Activiteiten- en participatieniveau Om het participatieniveau in het dagelijks leven in kaart te brengen, kozen wij voor het afnemen van de verkorte versie van de ‘Assessment of life habits’-vragenlijst (LIFE-H versie 3.0). Deze vragenlijst brengt bij mensen met beperkingen zowel de mate van participatie in dagelijkse activiteiten in kaart, als de sociale rolpatronen.7 Deze 2 domeinen bevatten samen 12 categorieën, onderverdeeld in 68 items. De deelnemer geeft per item de wijze van uitvoering aan en welke ondersteuning nodig is (totaalscore per item 0-9).

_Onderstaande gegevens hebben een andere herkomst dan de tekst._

-- ==== Sys2Proof/Tests/Slice0.lean ====
section
/-! SUPPORT. Tests: ill-formed commands are refused, values the manual writes out, and a witness for every obligation: a
state and operands that meet its hypotheses together, clause by clause. -/

-- One theorem at a time: each witness is a chain of kernel evaluations, and many at once would fill the memory.
set_option Elab.async false

namespace Sys2Proof.Machine

/-! ### Helpers -/

/-- 1920 × 1080p50, 4:2:2, 10 bits (R16). -/
def hd : Bytes := le 2 1920 ++ le 2 1080 ++ [8, 0, 0, 10, 1, 0, 0, 1] ++ zeros 4

/-- An input contract of object `i` for that format. -/
def contract (i : Nat) : Bytes := le 2 i ++ zeros 2 ++ hd ++ le 2 50 ++ [4, 0] ++ zeros 16

/-- An output configuration of `n`, enabled in that format. -/
def outCfg (n : Nat) : Bytes := le 2 n ++ [1, 0] ++ hd ++ zeros 12

/-- A route entry of `d` from `i`, class AUTO. -/
def route (d i : Nat) : Bytes := le 2 d ++ le 2 i ++ zeros 28

/-- The state with a command in channel 0, posted by Port A, and its doorbell the oldest. -/
def postedWith (d : CommandDef) (p : Bytes) (flags expected target : Nat) (s : State) : State :=
  let h := le 2 d.opcode ++ le 2 flags ++ le 4 7 ++ le 8 expected ++ le 8 target ++ le 4 p.length ++ zeros 4 ++ p
  { s with
    ready := !s.fuseSense
    sems := [(0, { owner := some .a })]
    channels := (0, { state := .posted, written := true, buffer := Memory.writeBytes [] 0 h }) :: s.channels
    fm := { s.fm with doorbells := [0] } }

def posted (d : CommandDef) (p : Bytes) (flags : Nat) (s : State) : State := postedWith d p flags 0 0 s

/-- The byte memories stand in canonical form. -/
def canonical (s : State) : Bool :=
  Memory.wf s.store.mem && Memory.wf s.fuses && Memory.wf s.fw.fuseMap && s.channels.all fun p => Memory.wf p.2.buffer

theorem canonical_iff {s : State} (h : canonical s = true) : MemoryCanonical s := by
  simpa [canonical, MemoryCanonical, and_assoc] using h

/-- The command in channel 0 is admitted, over canonical memories. -/
def admits (d : CommandDef) (s : State) : Bool :=
  canonical s && takeable s 0 d.opcode && (verdict d (takeDoorbell s 0) (readCmd s 0)).isNone && !(readCmd s 0).validate &&
  d.timing (takeDoorbell s 0) (readCmd s 0) == .onTime

def Takes (d : CommandDef) (s : State) : Prop := MemoryCanonical s ∧ Admitted d 0 s

def TakesWhen (d : CommandDef) (pre : State → Cmd → Prop) (s : State) : Prop :=
  MemoryCanonical s ∧ Admitted d 0 s ∧ pre s (readCmd s 0)

theorem takes {d : CommandDef} {s : State} (h : admits d s = true := by decide +kernel) : Takes d s := by
  simp only [admits, Bool.and_eq_true, Option.isNone_iff_eq_none, Bool.not_eq_true', beq_iff_eq] at h
  exact ⟨canonical_iff h.1.1.1.1, h.1.1.1.2, h.1.1.2, h.1.2, h.2⟩

theorem takesWhen {d : CommandDef} {pre : State → Cmd → Prop} {s : State} (h : admits d s = true := by decide +kernel)
    (p : pre s (readCmd s 0) := by decide +kernel) : TakesWhen d pre s := ⟨(takes h).1, (takes h).2, p⟩

theorem witness_SysCommandsComplete :
    (∃ s, Takes defSysIdentify s) ∧
    (∃ s, Takes defSysStatus s) ∧
    (∃ s, Takes defSysNop s) ∧
    (∃ s, Takes defSysSupply s) ∧
    (∃ s, Takes defChannelPending s) ∧
    (∃ s, TakesWhen defChannelCancel (fun s c => (findChange s (u64 c.p 0)).any (fun x => !hasBegun s x) = true) s) ∧
    (∃ s, TakesWhen defChannelCancel (fun s c => findChange s (u64 c.p 0) = none) s) :=
  ⟨⟨posted defSysIdentify ([]) 0 State.reset, takes⟩,
   ⟨posted defSysStatus ([]) 0 State.reset, takes⟩,
   ⟨posted defSysNop ([1, 2, 3]) 0 State.reset, takes⟩,
   ⟨posted defSysSupply ([1, 0, 0, 0]) 0 State.reset, takes⟩,
   ⟨posted defChannelPending (le 8 0) 0 ({ State.reset with
      fm := { State.reset.fm with changes := [{ gen := 5, opcode := 0x0501, seq := 9, remaining := [3] }] } }),
    takes⟩,
   ⟨posted defChannelCancel (le 8 5) 0 ({ State.reset with
      fm := { State.reset.fm with changes := [{ gen := 5, opcode := 0x0501, seq := 9, remaining := [3] }] } }),
    takesWhen⟩,
   ⟨posted defChannelCancel (le 8 5) 0 ({ State.reset with fm := { State.reset.fm with withdrawn := [5] } }),
    takesWhen⟩⟩

theorem witness_LaneCommandsComplete :
    (∃ s, Takes defLaneStatus s) ∧
    (∃ s, Takes defLaneRxConfig s) ∧
    (∃ s, Takes defLaneTxConfig s) ∧
    (∃ s, TakesWhen defLaneGroupFamily (fun s c => powered s (0x10 + u8 c.p 0) = true) s) ∧
    (∃ s, TakesWhen defLaneGroupFamily (fun s c => powered s (0x10 + u8 c.p 0) = false) s) ∧
    (∃ s, TakesWhen defLanePrbs (fun _ c => u8 c.p 2 = 1) s) ∧
    (∃ s, TakesWhen defLanePrbs (fun _ c => u8 c.p 2 = 0) s) ∧
    (∃ (n : Nat) (errors : Nat) (s : State), Takes (defLanePrbsRead n errors) s) ∧
    (∃ s, Takes defLaneSlip s) ∧
    (∃ s, Takes defLaneAdapt s) :=
  ⟨⟨posted defLaneStatus (le 4 3) 0 State.reset, takes⟩,
   ⟨posted defLaneRxConfig (le 2 3 ++ [2, 2, 7, 1, 5] ++ zeros 9) 0 State.reset, takes⟩,
   ⟨posted defLaneTxConfig (le 2 0x103 ++ [5, 6, 1, 0, 0, 0]) 0 State.reset, takes⟩,
   ⟨posted defLaneGroupFamily ([3, 1, 0, 0]) 0 ({ State.reset with domains := [(0x13, { state := .on })] }),
    takesWhen⟩,
   ⟨posted defLaneGroupFamily ([3, 1, 0, 0]) 0 State.reset, takesWhen⟩,
   ⟨posted defLanePrbs (le 2 3 ++ [1, 2, 1, 0, 0, 0]) 0 State.reset, takesWhen⟩,
   ⟨posted defLanePrbs (le 2 3 ++ [0, 2, 1, 0, 0, 0]) 0 State.reset, takesWhen⟩,
   ⟨100, 4, posted (defLanePrbsRead 100 4) (le 4 3) 0
    ({ State.reset with lanes := [(3, { prbs := { inSync := true, bits := 10, errors := 1 } })] }), takes⟩,
   ⟨posted defLaneSlip (le 2 0x402 ++ [60, 0]) 0 ({ State.reset with lanes := [(0x402, { boundary := 10 })] }),
    takes⟩,
   ⟨posted defLaneAdapt (le 4 3) 0 ({ State.reset with
      lanes := [(3, { state := .locked, record := some { code := 3, signature := 9, rate := 2 } })] }), takes⟩⟩

theorem witness_LaneAcquisition :
    (∃ (id : BitVec 16) (s : State), (getLane s id.toNat).state = .dark ∧ adaptationHeld s = false) ∧
    (∃ (id : BitVec 16) (s : State), (getLane s id.toNat).state = .acquiring ∨ (getLane s id.toNat).state = .locked) ∧
    (∃ (id : BitVec 16) (s : State), (getLane s id.toNat).state = .acquiring ∧ (getLane s id.toNat).cdrLocked = false
      ∧ laneSet id.toNat = 0) ∧
    (∃ (id : BitVec 16) (s : State), (getLane s id.toNat).state = .acquiring ∧ (getLane s id.toNat).cdrLocked = false)
      ∧
    (∃ (id : BitVec 16) (s : State), (getLane s id.toNat).state = .locked) ∧
    (∃ (id : BitVec 16) (s : State), (getLane s id.toNat).state = .acquiring) ∧
    (∃ (id : BitVec 16) (s : State), (getLane s id.toNat).state = .acquiring ∧ (getLane s id.toNat).cdrLocked = true ∧
      (getLane s id.toNat).cfgMode = 2 ∧ adaptationHeld s = false) ∧
    (∃ (id : BitVec 16) (sig : BitVec 16) (s : State), (getLane s id.toNat).state = .acquiring ∧ (getLane s
      id.toNat).cdrLocked = true ∧ (getLane s id.toNat).cfgMode ≠ 2 ∧ recordServes (getLane s id.toNat) sig = true ∧
      adaptationHeld s = false) ∧
    (∃ (id : BitVec 16) (sig : BitVec 16) (s : State), (getLane s id.toNat).state = .acquiring ∧ (getLane s
      id.toNat).cdrLocked = true ∧ (getLane s id.toNat).cfgMode ≠ 2 ∧ recordServes (getLane s id.toNat) sig = false ∧
      adaptationHeld s = false) ∧
    (∃ (id : BitVec 16) (s : State), (getLane s id.toNat).state = .acquiring ∧ (getLane s id.toNat).cdrLocked = true ∧
      (getLane s id.toNat).adapting = true ∧ adaptationHeld s = false) ∧
    (∃ (id : BitVec 16) (s : State), (getLane s id.toNat).state = .locked ∧ (getLane s id.toNat).cfgMode = 1 ∧ mayStep
      s id.toNat = true ∧ adaptationHeld s = false) :=
  ⟨⟨3, { State.reset with lanes := [(3, { state := .dark })] }, by decide +kernel⟩,
   ⟨3, { State.reset with lanes := [(3, { state := .locked, lockLosses := 4 })] }, by decide +kernel⟩,
   ⟨3, { State.reset with lanes := [(3, { state := .acquiring })] }, by decide +kernel⟩,
   ⟨3, { State.reset with lanes := [(3, { state := .acquiring, rate := 2 })] }, by decide +kernel⟩,
   ⟨3, { State.reset with lanes := [(3, { state := .locked, lockLosses := 4294967295 })] }, by decide +kernel⟩,
   ⟨3, { State.reset with lanes := [(3, { state := .acquiring, cdrLocked := true })] }, by decide +kernel⟩,
   ⟨3, { State.reset with
      lanes := [(3, { state := .acquiring, cdrLocked := true, cfgMode := 2, cfgCode := 12 })] }, by decide +kernel⟩,
   ⟨3, 0x77, { State.reset with
      lanes := [(3, { state := .acquiring, cdrLocked := true, rate := 2, record := some { code := 9, signature := 0x77, rate := 2 } })] },
    by decide +kernel⟩,
   ⟨3, 0x77, { State.reset with lanes := [(3, { state := .acquiring, cdrLocked := true })] }, by decide +kernel⟩,
   ⟨3, { State.reset with
      lanes := [(3, { state := .acquiring, cdrLocked := true, adapting := true, signature := 0x55 })] },
    by decide +kernel⟩,
   ⟨3, { State.reset with
      sources := [(3, { enabled := true, state := .formatted })],
      lanes := [(3, { state := .locked, cfgMode := 1, ctleCode := 40, record := some { code := 9, signature := 0x77, rate := 2 } })] },
    by decide +kernel⟩⟩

Copingstrategieën De ‘Cognitive emotion regulation questionnaire’ (CERQ) is een multidimensionele vragenlijst die is ontwikkeld om vast te kunnen stellen welke copingstrategieën iemand hanteert na het meemaken van negatieve gebeurtenissen. De CERQ meet 9 verschillende copingstrategieën.9 Voor dit onderzoek is de verkorte CERQ gebruikt, die een afgeleide is van de CERQ met 18 items in plaats van 36.10 Per item loopt de score uiteen van 1 ‘(bijna) nooit’ tot en met 5 ‘(bijna) altijd’.

Kwaliteit van leven Om gezondheidsgerelateerde kwaliteit van leven (HRQoL) te meten, is gekozen voor de EuroQol-6D(EQ-6D)-vragenlijst. De EuroQol-6D is ontwikkeld uit de EuroQol-5D (EQ-5D) met toevoeging van de dimensie ‘cognitie’.11,12 Uit de EQ-5D werd per individu een gewogen gezondheidsindex (EQ-5D-indexscore) afgeleid met een score van 0-1.13,14 De EQ-6D bestaat uit 2 delen. Het 1e deel meet 6 dimensies; mobiliteit, zelfzorg, dagelijkse activiteiten, pijn, angst of depressie en cognitie. Per dimensie zijn 3 mogelijke uitkomsten; ‘geen probleem’, ‘enig of matig probleem’ en ‘ernstig probleem’. Wegens het vereiste hoge niveau van lichamelijk functioneren van de militair, en de gevolgen die rolstoelafhankelijkheid heeft op het militair zijn, in combinatie met de beperkte keuzemogelijkheden van de EQ-6D, stelden wij bij de dimensie ‘mobiliteit’ rolstoelafhankelijkheid gelijk aan de optie ‘bedlegerigheid’ in deze vragenlijst. Het 2e deel van de EQ-6D bestaat uit een visueel-analoge schaal (VAS). Deze meet de subjectieve gezondheidstoestand. De schaal loopt uiteen van 0-100 (van ‘slechtst voorstelbare gezondheidstoestand’ tot en met ‘best voorstelbare gezondheidstoestand’).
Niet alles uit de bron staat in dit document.